Look through the entries below and report every line that has "State".

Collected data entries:
# # # # #
theorem applyBudget_kept {s : State} {z : State} (h : Kept z s) :
    Kept z (applyBudget s) := by
  unfold applyBudget
  repeat' (first
    | (intro z; intros; try beta_reduce)
    | with_reducible assumption
    | (extract_lets +onlyGivenNames x; refine Kept.cut (p := Kept z x) ?_ (fun _ => ?_)
       on_goal 1 => dsimp -zeta only [x]; clear x
       on_goal 2 => try clear_value x
       on_goal 2 => rename' x => y)
    | (extract_lets +onlyGivenNames x; refine Kept.cut (p := Kept z x.1) ?_ (fun _ => ?_)
       on_goal 1 => dsimp -zeta only [x]; clear x
       on_goal 2 => try clear_value x
       on_goal 2 => rename' x => y)
    | (extract_lets +onlyGivenNames x; refine Kept.ofFun x ?_; dsimp -zeta only [x]; clear x)
    | (extract_lets +onlyGivenNames x; rename' x => y)
    | with_reducible apply setBudget_kept
    | (with_reducible refine Kept.lit (by assumption) ?_; rfl)
    | split
    | (clear_value *; split)
    | (with_reducible refine Kept.lit ?_ ?_; on_goal 2 => rfl
       with_reducible first | apply setBudget_kept)
    | with_reducible refine Kept.ofPair (by assumption) ?_
    | dsimp -zeta only)

theorem accrue_kept {s : State} {z : State} (h : Kept z s) :
    Kept z (accrue s) := by
  unfold accrue
  repeat' (first
    | (intro z; intros; try beta_reduce)
    | with_reducible assumption
    | (extract_lets +onlyGivenNames x; refine Kept.cut (p := Kept z x) ?_ (fun _ => ?_)
       on_goal 1 => dsimp -zeta only [x]; clear x
       on_goal 2 => try clear_value x
       on_goal 2 => rename' x => y)
    | (extract_lets +onlyGivenNames x; refine Kept.cut (p := Kept z x.1) ?_ (fun _ => ?_)
       on_goal 1 => dsimp -zeta only [x]; clear x
       on_goal 2 => try clear_value x
       on_goal 2 => rename' x => y)
    | (extract_lets +onlyGivenNames x; refine Kept.ofFun x ?_; dsimp -zeta only [x]; clear x)
    | (extract_lets +onlyGivenNames x; rename' x => y)
    | (with_reducible refine Kept.lit (by assumption) ?_; rfl)
    | dsimp -zeta only)

theorem execWakeRequest_kept {p : Nat} {src : WakeSrc} {s : State} {z : State} (h : Kept z s) :
    KeptOut z (execWakeRequest p src s) := by
  unfold execWakeRequest
  repeat' (first
    | (intro z; intros; try beta_reduce)
    | with_reducible assumption
    | with_reducible apply onStall_kept
    | with_reducible apply requestWake_kept
    | with_reducible apply KeptOut.next
    | with_reducible exact KeptOut.fault _
    | (with_reducible refine Kept.lit (by assumption) ?_; rfl)
    | split
    | (clear_value *; split)
    | dsimp -zeta only)

theorem execGovernorStepRaise_kept {s : State} {z : State} (h : Kept z s) :
    KeptOut z (execGovernorStepRaise s) := by
  unfold execGovernorStepRaise
  repeat' (first
    | (intro z; intros; try beta_reduce)
    | with_reducible assumption
    | with_reducible apply inModule_kept
    | with_reducible apply raiseStep_kept
    | with_reducible apply KeptOut.next
    | with_reducible exact KeptOut.fault _
    | (with_reducible refine Kept.lit (by assumption) ?_; rfl)
    | split
    | (clear_value *; split)
    | dsimp -zeta only)

theorem execGovernorStepLower_kept {s : State} {z : State} (h : Kept z s) :
    KeptOut z (execGovernorStepLower s) := by
  unfold execGovernorStepLower
  repeat' (first
    | (intro z; intros; try beta_reduce)
    | with_reducible assumption
    | with_reducible apply inModule_kept
    | with_reducible apply lowerStep_kept
    | with_reducible apply KeptOut.next
    | with_reducible exact KeptOut.fault _
    | (with_reducible refine Kept.lit (by assumption) ?_; rfl)
    | split
    | (clear_value *; split)
    | dsimp -zeta only)

theorem pauseChan_kept {s : State} {c : Nat} {park : Bool} {z : State} (h : Kept z s) :
    Kept z (pauseChan s c park) := by
  unfold pauseChan
  repeat' (first
    | (intro z; intros; try beta_reduce)
    | with_reducible assumption
    | (extract_lets +onlyGivenNames x; refine Kept.cut (p := Kept z x) ?_ (fun _ => ?_)
       on_goal 1 => dsimp -zeta only [x]; clear x
       on_goal 2 => try clear_value x
       on_goal 2 => rename' x => y)
    | (extract_lets +onlyGivenNames x; refine Kept.cut (p := Kept z x.1) ?_ (fun _ => ?_)
       on_goal 1 => dsimp -zeta only [x]; clear x
       on_goal 2 => try clear_value x
       on_goal 2 => rename' x => y)
    | (extract_lets +onlyGivenNames x; refine Kept.ofFun x ?_; dsimp -zeta only [x]; clear x)
    | (extract_lets +onlyGivenNames x; rename' x => y)
    | with_reducible apply setChan_kept
    | (with_reducible refine Kept.lit (by assumption) ?_; rfl)
    | split
    | (clear_value *; split)
    | (with_reducible refine Kept.lit ?_ ?_; on_goal 2 => rfl
       with_reducible first | apply setChan_kept)
    | dsimp -zeta only)

theorem unparkChan_kept {s : State} {c : Nat} {z : State} (h : Kept z s) :
    Kept z (unparkChan s c) := by
  unfold unparkChan
  repeat' (first
    | (intro z; intros; try beta_reduce)
    | with_reducible assumption
    | (extract_lets +onlyGivenNames x; refine Kept.cut (p := Kept z x) ?_ (fun _ => ?_)
       on_goal 1 => dsimp -zeta only [x]; clear x
       on_goal 2 => try clear_value x
       on_goal 2 => rename' x => y)
    | (extract_lets +onlyGivenNames x; refine Kept.cut (p := Kept z x.1) ?_ (fun _ => ?_)
       on_goal 1 => dsimp -zeta only [x]; clear x
       on_goal 2 => try clear_value x
       on_goal 2 => rename' x => y)
    | (extract_lets +onlyGivenNames x; refine Kept.ofFun x ?_; dsimp -zeta only [x]; clear x)
    | (extract_lets +onlyGivenNames x; rename' x => y)
    | with_reducible apply setChan_kept
    | (with_reducible refine Kept.lit (by assumption) ?_; rfl)
    | split
    | (clear_value *; split)
    | (with_reducible refine Kept.lit ?_ ?_; on_goal 2 => rfl
       with_reducible first | apply setChan_kept)
    | dsimp -zeta only)

theorem abortIdle_kept {s : State} {u : Nat} {z : State} (h : Kept z s) :
    Kept z (abortIdle s u) := by
  unfold abortIdle
  repeat' (first
    | (intro z; intros; try beta_reduce)
    | with_reducible assumption
    | (extract_lets +onlyGivenNames x; refine Kept.cut (p := Kept z x) ?_ (fun _ => ?_)
       on_goal 1 => dsimp -zeta only [x]; clear x
       on_goal 2 => try clear_value x
       on_goal 2 => rename' x => y)
    | (extract_lets +onlyGivenNames x; refine Kept.cut (p := Kept z x.1) ?_ (fun _ => ?_)
       on_goal 1 => dsimp -zeta only [x]; clear x
       on_goal 2 => try clear_value x
       on_goal 2 => rename' x => y)
    | (extract_lets +onlyGivenNames x; refine Kept.ofFun x ?_; dsimp -zeta only [x]; clear x)
    | (extract_lets +onlyGivenNames x; rename' x => y)
    | with_reducible apply bumpF_kept
    | (with_reducible refine Kept.lit (by assumption) ?_; rfl)
    | split
    | (clear_value *; split)
    | (with_reducible refine Kept.lit ?_ ?_; on_goal 2 => rfl
       with_reducible first | apply bumpF_kept)
    | dsimp -zeta only)

theorem startProgram_kept {s : State} {p : Nat} {z : State} (h : Kept z s) :
    Kept z (startProgram s p) := by
  unfold startProgram
  repeat' (first
    | (intro z; intros; try beta_reduce)
    | with_reducible assumption
    | (extract_lets +onlyGivenNames x; refine Kept.cut (p := Kept z x) ?_ (fun _ => ?_)
       on_goal 1 => dsimp -zeta only [x]; clear x
       on_goal 2 => try clear_value x
       on_goal 2 => rename' x => y)
    | (extract_lets +onlyGivenNames x; refine Kept.cut (p := Kept z x.1) ?_ (fun _ => ?_)
       on_goal 1 => dsimp -zeta only [x]; clear x
       on_goal 2 => try clear_value x
       on_goal 2 => rename' x => y)
    | (extract_lets +onlyGivenNames x; refine Kept.ofFun x ?_; dsimp -zeta only [x]; clear x)
    | (extract_lets +onlyGivenNames x; rename' x => y)
    | with_reducible apply setF_kept
    | with_reducible apply modStall_kept
    | (with_reducible refine Kept.lit (by assumption) ?_; rfl)
    | split
    | (clear_value *; split)
    | (with_reducible refine Kept.lit ?_ ?_; on_goal 2 => rfl
       with_reducible first | apply setF_kept | apply modStall_kept)
    | dsimp -zeta only)

theorem relockPll_kept {s : State} {b : Nat} {z : State} (h : Kept z s) :
    Kept z (relockPll s b) := by
  unfold relockPll
  repeat' (first
    | (intro z; intros; try beta_reduce)
    | with_reducible assumption
    | (extract_lets +onlyGivenNames x; refine Kept.cut (p := Kept z x) ?_ (fun _ => ?_)
       on_goal 1 => dsimp -zeta only [x]; clear x
       on_goal 2 => try clear_value x
       on_goal 2 => rename' x => y)
    | (extract_lets +onlyGivenNames x; refine Kept.cut (p := Kept z x.1) ?_ (fun _ => ?_)
       on_goal 1 => dsimp -zeta only [x]; clear x
       on_goal 2 => try clear_value x
       on_goal 2 => rename' x => y)
    | (extract_lets +onlyGivenNames x; refine Kept.ofFun x ?_; dsimp -zeta only [x]; clear x)
    | (extract_lets +onlyGivenNames x; rename' x => y)
    | (with_reducible refine Kept.lit (by assumption) ?_; rfl)
    | split
    | (clear_value *; split)
    | dsimp -zeta only)

theorem wakeComplete_kept {s : State} {p : Nat} {z : State} (h : Kept z s) :
    Kept z (wakeComplete s p) := by
  unfold wakeComplete
  repeat' (first
    | (intro z; intros; try beta_reduce)
    | with_reducible assumption
    | (extract_lets +onlyGivenNames x; refine Kept.cut (p := Kept z x) ?_ (fun _ => ?_)
       on_goal 1 => dsimp -zeta only [x]; clear x
       on_goal 2 => try clear_value x
       on_goal 2 => rename' x => y)
    | (extract_lets +onlyGivenNames x; refine Kept.cut (p := Kept z x.1) ?_ (fun _ => ?_)
       on_goal 1 => dsimp -zeta only [x]; clear x
       on_goal 2 => try clear_value x
       on_goal 2 => rename' x => y)
    | (extract_lets +onlyGivenNames x; refine Kept.ofFun x ?_; dsimp -zeta only [x]; clear x)
    | (extract_lets +onlyGivenNames x; rename' x => y)
    | with_reducible apply relockPll_kept
    | with_reducible apply modStall_kept
    | with_reducible apply setF_kept
    | with_reducible apply startProgram_kept
    | with_reducible apply showLate_kept
    | with_reducible apply unparkChan_kept
    | (with_reducible refine Kept.lit (by assumption) ?_; rfl)
    | split
    | (clear_value *; split)
    | (with_reducible refine Kept.lit ?_ ?_; on_goal 2 => rfl
       with_reducible first | apply relockPll_kept | apply modStall_kept | apply setF_kept | apply startProgram_kept | apply showLate_kept | apply unparkChan_kept)
    | dsimp -zeta only)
# # # # #
WRITTEN SOLUTION:
theorem applyBudget_kept {s : State} {z : State} (h : Kept z s) :
theorem accrue_kept {s : State} {z : State} (h : Kept z s) :
theorem execWakeRequest_kept {p : Nat} {src : WakeSrc} {s : State} {z : State} (h : Kept z s) :
theorem execGovernorStepRaise_kept {s : State} {z : State} (h : Kept z s) :
theorem execGovernorStepLower_kept {s : State} {z : State} (h : Kept z s) :
theorem pauseChan_kept {s : State} {c : Nat} {park : Bool} {z : State} (h : Kept z s) :
theorem unparkChan_kept {s : State} {c : Nat} {z : State} (h : Kept z s) :
theorem abortIdle_kept {s : State} {u : Nat} {z : State} (h : Kept z s) :
theorem startProgram_kept {s : State} {p : Nat} {z : State} (h : Kept z s) :
theorem relockPll_kept {s : State} {b : Nat} {z : State} (h : Kept z s) :
theorem wakeComplete_kept {s : State} {p : Nat} {z : State} (h : Kept z s) :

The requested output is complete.